* _About this exercise_
Look through the data below for the line with "simp [Memory.insert, Memory.read]", and transcribe it exactly together with each line after it up to and including the line with "by_cases hk : k = key". Give nothing else.

* _Available records_
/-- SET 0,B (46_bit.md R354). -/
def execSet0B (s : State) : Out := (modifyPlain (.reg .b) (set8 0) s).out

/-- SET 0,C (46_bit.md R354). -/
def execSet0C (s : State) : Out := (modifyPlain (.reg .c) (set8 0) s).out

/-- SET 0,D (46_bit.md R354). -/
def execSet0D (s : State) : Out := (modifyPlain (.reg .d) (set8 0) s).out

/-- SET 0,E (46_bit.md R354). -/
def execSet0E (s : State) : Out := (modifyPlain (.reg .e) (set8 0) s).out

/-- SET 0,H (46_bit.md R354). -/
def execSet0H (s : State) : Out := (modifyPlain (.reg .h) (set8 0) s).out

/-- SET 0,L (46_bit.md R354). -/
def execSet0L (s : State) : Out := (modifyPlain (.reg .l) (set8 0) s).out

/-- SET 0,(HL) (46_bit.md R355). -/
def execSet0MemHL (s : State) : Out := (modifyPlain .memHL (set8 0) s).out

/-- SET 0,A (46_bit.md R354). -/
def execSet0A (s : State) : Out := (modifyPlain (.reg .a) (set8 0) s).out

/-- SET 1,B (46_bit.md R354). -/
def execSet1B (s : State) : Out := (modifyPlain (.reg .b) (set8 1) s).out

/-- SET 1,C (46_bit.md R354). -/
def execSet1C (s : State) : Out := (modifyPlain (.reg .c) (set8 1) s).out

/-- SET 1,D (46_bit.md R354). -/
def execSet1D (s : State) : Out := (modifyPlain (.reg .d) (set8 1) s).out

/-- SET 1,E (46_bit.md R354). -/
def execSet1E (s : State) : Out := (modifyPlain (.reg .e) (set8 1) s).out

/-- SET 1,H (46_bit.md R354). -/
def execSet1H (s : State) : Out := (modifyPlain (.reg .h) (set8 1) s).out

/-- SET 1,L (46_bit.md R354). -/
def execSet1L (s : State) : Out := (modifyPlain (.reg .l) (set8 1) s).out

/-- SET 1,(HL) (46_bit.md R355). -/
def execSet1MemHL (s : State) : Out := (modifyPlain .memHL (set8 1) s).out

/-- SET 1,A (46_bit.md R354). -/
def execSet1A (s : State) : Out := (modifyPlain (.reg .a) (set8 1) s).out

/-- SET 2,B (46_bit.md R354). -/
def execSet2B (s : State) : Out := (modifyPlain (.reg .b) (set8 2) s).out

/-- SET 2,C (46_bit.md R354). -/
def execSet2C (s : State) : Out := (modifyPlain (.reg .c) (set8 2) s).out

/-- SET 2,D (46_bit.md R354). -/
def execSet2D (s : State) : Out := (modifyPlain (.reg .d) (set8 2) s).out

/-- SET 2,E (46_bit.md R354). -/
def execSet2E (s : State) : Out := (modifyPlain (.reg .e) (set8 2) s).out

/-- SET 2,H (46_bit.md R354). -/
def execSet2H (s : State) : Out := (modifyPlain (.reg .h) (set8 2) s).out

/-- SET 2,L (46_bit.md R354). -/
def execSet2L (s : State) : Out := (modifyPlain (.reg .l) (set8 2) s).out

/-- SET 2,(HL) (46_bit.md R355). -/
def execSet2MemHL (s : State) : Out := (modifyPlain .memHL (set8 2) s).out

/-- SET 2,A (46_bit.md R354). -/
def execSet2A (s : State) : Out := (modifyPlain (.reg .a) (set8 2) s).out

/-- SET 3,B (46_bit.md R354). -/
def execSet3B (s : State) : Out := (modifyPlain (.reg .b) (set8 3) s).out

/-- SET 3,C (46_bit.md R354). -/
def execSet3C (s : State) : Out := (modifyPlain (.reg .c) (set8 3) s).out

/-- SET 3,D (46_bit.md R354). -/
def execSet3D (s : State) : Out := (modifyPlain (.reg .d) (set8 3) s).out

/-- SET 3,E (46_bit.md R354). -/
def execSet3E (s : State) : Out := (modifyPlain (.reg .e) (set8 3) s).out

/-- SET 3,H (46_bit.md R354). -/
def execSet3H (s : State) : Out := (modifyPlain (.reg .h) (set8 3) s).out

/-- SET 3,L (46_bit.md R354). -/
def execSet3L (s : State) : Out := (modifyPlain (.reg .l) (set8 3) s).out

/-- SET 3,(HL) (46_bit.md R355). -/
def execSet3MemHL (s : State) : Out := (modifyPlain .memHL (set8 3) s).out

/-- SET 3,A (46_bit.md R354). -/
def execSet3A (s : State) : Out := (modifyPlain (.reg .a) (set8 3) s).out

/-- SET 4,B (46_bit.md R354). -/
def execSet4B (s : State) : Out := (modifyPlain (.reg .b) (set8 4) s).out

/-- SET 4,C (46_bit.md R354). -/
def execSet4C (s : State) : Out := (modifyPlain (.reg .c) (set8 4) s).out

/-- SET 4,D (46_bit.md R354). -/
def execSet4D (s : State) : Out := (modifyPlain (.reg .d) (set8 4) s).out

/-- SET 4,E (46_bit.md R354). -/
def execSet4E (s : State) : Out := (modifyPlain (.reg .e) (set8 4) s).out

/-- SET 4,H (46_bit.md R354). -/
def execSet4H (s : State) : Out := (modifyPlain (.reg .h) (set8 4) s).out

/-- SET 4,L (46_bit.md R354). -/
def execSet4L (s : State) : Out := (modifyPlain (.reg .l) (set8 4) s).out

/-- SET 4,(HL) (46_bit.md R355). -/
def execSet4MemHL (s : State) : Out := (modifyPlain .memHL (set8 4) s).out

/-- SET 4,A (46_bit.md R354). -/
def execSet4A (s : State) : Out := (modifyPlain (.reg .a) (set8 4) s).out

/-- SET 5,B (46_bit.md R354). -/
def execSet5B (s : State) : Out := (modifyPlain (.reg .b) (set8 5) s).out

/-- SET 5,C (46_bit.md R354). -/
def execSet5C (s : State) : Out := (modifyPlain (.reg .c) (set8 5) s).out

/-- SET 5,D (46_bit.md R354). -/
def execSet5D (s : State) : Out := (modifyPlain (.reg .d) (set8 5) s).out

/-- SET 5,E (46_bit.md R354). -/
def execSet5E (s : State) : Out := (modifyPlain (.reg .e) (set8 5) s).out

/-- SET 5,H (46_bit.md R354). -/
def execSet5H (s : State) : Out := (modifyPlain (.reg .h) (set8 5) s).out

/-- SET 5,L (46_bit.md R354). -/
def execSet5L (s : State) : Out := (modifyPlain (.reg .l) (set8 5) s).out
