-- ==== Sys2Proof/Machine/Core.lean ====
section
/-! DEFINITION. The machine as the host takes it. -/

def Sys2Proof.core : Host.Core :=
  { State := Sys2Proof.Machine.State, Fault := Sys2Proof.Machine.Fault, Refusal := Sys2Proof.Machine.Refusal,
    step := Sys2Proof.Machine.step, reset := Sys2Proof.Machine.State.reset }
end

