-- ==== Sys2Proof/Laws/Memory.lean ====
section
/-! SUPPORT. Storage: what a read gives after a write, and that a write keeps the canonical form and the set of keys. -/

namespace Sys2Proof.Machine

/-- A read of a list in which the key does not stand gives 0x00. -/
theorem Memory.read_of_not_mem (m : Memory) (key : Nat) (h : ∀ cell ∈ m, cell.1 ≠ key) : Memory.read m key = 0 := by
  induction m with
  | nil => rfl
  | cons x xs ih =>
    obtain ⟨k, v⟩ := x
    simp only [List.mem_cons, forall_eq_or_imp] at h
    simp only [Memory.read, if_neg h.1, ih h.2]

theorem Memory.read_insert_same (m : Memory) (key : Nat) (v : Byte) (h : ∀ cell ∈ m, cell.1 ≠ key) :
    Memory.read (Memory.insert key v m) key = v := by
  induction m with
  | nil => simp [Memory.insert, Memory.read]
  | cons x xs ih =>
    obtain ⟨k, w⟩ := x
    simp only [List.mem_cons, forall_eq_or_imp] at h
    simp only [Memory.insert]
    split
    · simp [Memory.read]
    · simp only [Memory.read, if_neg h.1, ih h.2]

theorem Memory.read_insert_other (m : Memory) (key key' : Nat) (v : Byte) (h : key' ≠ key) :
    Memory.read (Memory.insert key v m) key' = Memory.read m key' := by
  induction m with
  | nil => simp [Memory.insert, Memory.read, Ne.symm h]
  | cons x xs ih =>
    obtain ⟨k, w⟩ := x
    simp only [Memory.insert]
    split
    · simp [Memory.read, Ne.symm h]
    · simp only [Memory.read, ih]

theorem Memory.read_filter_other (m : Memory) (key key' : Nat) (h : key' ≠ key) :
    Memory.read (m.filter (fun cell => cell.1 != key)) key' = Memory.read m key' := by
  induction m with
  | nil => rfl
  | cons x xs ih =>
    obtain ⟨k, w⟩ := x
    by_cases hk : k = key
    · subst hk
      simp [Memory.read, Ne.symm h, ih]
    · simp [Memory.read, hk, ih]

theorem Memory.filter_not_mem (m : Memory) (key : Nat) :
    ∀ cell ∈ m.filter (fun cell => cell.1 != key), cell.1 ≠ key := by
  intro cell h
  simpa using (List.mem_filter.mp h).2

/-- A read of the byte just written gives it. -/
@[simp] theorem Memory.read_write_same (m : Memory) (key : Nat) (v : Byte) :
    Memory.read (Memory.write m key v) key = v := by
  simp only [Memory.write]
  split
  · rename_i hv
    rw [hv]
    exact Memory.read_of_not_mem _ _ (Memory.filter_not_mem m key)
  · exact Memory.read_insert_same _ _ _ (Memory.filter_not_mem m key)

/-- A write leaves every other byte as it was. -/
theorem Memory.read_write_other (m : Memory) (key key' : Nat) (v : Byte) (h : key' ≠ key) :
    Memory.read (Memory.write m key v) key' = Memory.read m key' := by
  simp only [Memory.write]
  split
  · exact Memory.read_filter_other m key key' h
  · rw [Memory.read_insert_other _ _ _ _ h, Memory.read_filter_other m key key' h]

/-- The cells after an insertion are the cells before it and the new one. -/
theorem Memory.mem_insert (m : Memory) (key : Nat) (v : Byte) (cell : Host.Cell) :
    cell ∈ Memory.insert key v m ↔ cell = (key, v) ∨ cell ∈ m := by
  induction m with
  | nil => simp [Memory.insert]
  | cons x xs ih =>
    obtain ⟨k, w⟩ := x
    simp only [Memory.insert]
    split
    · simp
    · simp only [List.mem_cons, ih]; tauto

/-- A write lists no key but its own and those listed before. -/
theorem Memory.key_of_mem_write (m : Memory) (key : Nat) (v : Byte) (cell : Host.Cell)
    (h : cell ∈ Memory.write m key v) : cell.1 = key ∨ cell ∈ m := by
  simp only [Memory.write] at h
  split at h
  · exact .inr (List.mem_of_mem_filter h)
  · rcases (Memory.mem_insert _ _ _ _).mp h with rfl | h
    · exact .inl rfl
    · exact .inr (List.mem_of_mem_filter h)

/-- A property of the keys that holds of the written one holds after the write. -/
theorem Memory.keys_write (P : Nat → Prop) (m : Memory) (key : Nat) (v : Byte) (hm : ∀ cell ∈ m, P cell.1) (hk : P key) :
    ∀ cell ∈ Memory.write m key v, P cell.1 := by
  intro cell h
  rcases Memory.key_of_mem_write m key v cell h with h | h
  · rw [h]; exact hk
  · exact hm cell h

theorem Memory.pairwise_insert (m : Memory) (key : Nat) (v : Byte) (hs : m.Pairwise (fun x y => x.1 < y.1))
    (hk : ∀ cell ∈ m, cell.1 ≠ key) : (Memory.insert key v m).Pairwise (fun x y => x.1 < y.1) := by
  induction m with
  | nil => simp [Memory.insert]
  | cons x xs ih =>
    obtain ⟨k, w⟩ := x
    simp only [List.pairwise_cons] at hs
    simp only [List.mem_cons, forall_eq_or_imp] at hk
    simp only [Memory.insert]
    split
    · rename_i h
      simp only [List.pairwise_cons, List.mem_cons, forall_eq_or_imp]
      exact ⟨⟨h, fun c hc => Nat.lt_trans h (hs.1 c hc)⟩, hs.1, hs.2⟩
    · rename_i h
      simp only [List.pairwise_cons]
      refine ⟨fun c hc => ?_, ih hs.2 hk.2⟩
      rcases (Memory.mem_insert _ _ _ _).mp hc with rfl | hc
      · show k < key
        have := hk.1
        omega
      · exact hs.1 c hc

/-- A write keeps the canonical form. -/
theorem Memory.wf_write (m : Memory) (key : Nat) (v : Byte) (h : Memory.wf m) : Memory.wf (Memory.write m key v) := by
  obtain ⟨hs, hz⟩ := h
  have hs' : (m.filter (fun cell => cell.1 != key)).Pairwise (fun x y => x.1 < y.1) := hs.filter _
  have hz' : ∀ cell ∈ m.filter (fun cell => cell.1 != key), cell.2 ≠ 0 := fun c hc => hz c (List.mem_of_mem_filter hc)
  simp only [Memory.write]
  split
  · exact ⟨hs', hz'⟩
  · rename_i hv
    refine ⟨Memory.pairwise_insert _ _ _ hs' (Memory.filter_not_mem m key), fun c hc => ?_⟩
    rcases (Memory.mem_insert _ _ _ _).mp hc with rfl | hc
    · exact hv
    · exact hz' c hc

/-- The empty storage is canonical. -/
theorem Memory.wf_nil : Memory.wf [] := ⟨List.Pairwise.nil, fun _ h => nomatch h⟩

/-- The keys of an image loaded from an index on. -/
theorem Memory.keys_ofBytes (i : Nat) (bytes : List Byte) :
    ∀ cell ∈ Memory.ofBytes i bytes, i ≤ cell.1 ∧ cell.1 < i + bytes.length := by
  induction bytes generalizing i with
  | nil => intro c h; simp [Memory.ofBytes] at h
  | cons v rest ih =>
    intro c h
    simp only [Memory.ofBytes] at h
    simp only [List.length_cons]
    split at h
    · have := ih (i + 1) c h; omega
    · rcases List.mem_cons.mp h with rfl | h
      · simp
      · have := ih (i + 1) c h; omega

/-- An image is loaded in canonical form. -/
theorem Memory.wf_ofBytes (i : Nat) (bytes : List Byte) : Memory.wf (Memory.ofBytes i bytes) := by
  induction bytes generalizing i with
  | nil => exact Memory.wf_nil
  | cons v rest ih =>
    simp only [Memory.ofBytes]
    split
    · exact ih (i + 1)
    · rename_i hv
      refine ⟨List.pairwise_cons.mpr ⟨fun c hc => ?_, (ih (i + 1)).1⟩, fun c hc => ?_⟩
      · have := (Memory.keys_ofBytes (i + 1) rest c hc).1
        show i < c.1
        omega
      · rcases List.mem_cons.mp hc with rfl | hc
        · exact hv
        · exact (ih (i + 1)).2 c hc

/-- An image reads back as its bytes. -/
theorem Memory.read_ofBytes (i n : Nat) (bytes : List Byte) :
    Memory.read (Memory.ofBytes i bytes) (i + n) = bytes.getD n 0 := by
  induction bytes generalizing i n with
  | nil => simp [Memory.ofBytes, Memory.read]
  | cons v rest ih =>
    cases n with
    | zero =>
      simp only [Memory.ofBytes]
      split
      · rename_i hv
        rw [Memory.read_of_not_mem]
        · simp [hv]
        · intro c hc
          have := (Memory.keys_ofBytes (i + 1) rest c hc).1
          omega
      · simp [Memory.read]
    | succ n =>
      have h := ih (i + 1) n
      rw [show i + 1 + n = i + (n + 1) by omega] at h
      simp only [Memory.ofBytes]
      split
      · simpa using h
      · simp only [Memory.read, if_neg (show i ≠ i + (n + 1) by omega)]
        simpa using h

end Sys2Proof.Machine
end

* _Answer for this exercise_
  | nil => simp [Memory.insert, Memory.read]
  | cons x xs ih =>
    obtain ⟨k, w⟩ := x
    simp only [List.mem_cons, forall_eq_or_imp] at h
    simp only [Memory.insert]
    split
    · simp [Memory.read]
    · simp only [Memory.read, if_neg h.1, ih h.2]

theorem Memory.read_insert_other (m : Memory) (key key' : Nat) (v : Byte) (h : key' ≠ key) :
    Memory.read (Memory.insert key v m) key' = Memory.read m key' := by
  induction m with
  | nil => simp [Memory.insert, Memory.read, Ne.symm h]
  | cons x xs ih =>
    obtain ⟨k, w⟩ := x
    simp only [Memory.insert]
    split
    · simp [Memory.read, Ne.symm h]
    · simp only [Memory.read, ih]

theorem Memory.read_filter_other (m : Memory) (key key' : Nat) (h : key' ≠ key) :
    Memory.read (m.filter (fun cell => cell.1 != key)) key' = Memory.read m key' := by
  induction m with
  | nil => rfl
  | cons x xs ih =>
    obtain ⟨k, w⟩ := x
    by_cases hk : k = key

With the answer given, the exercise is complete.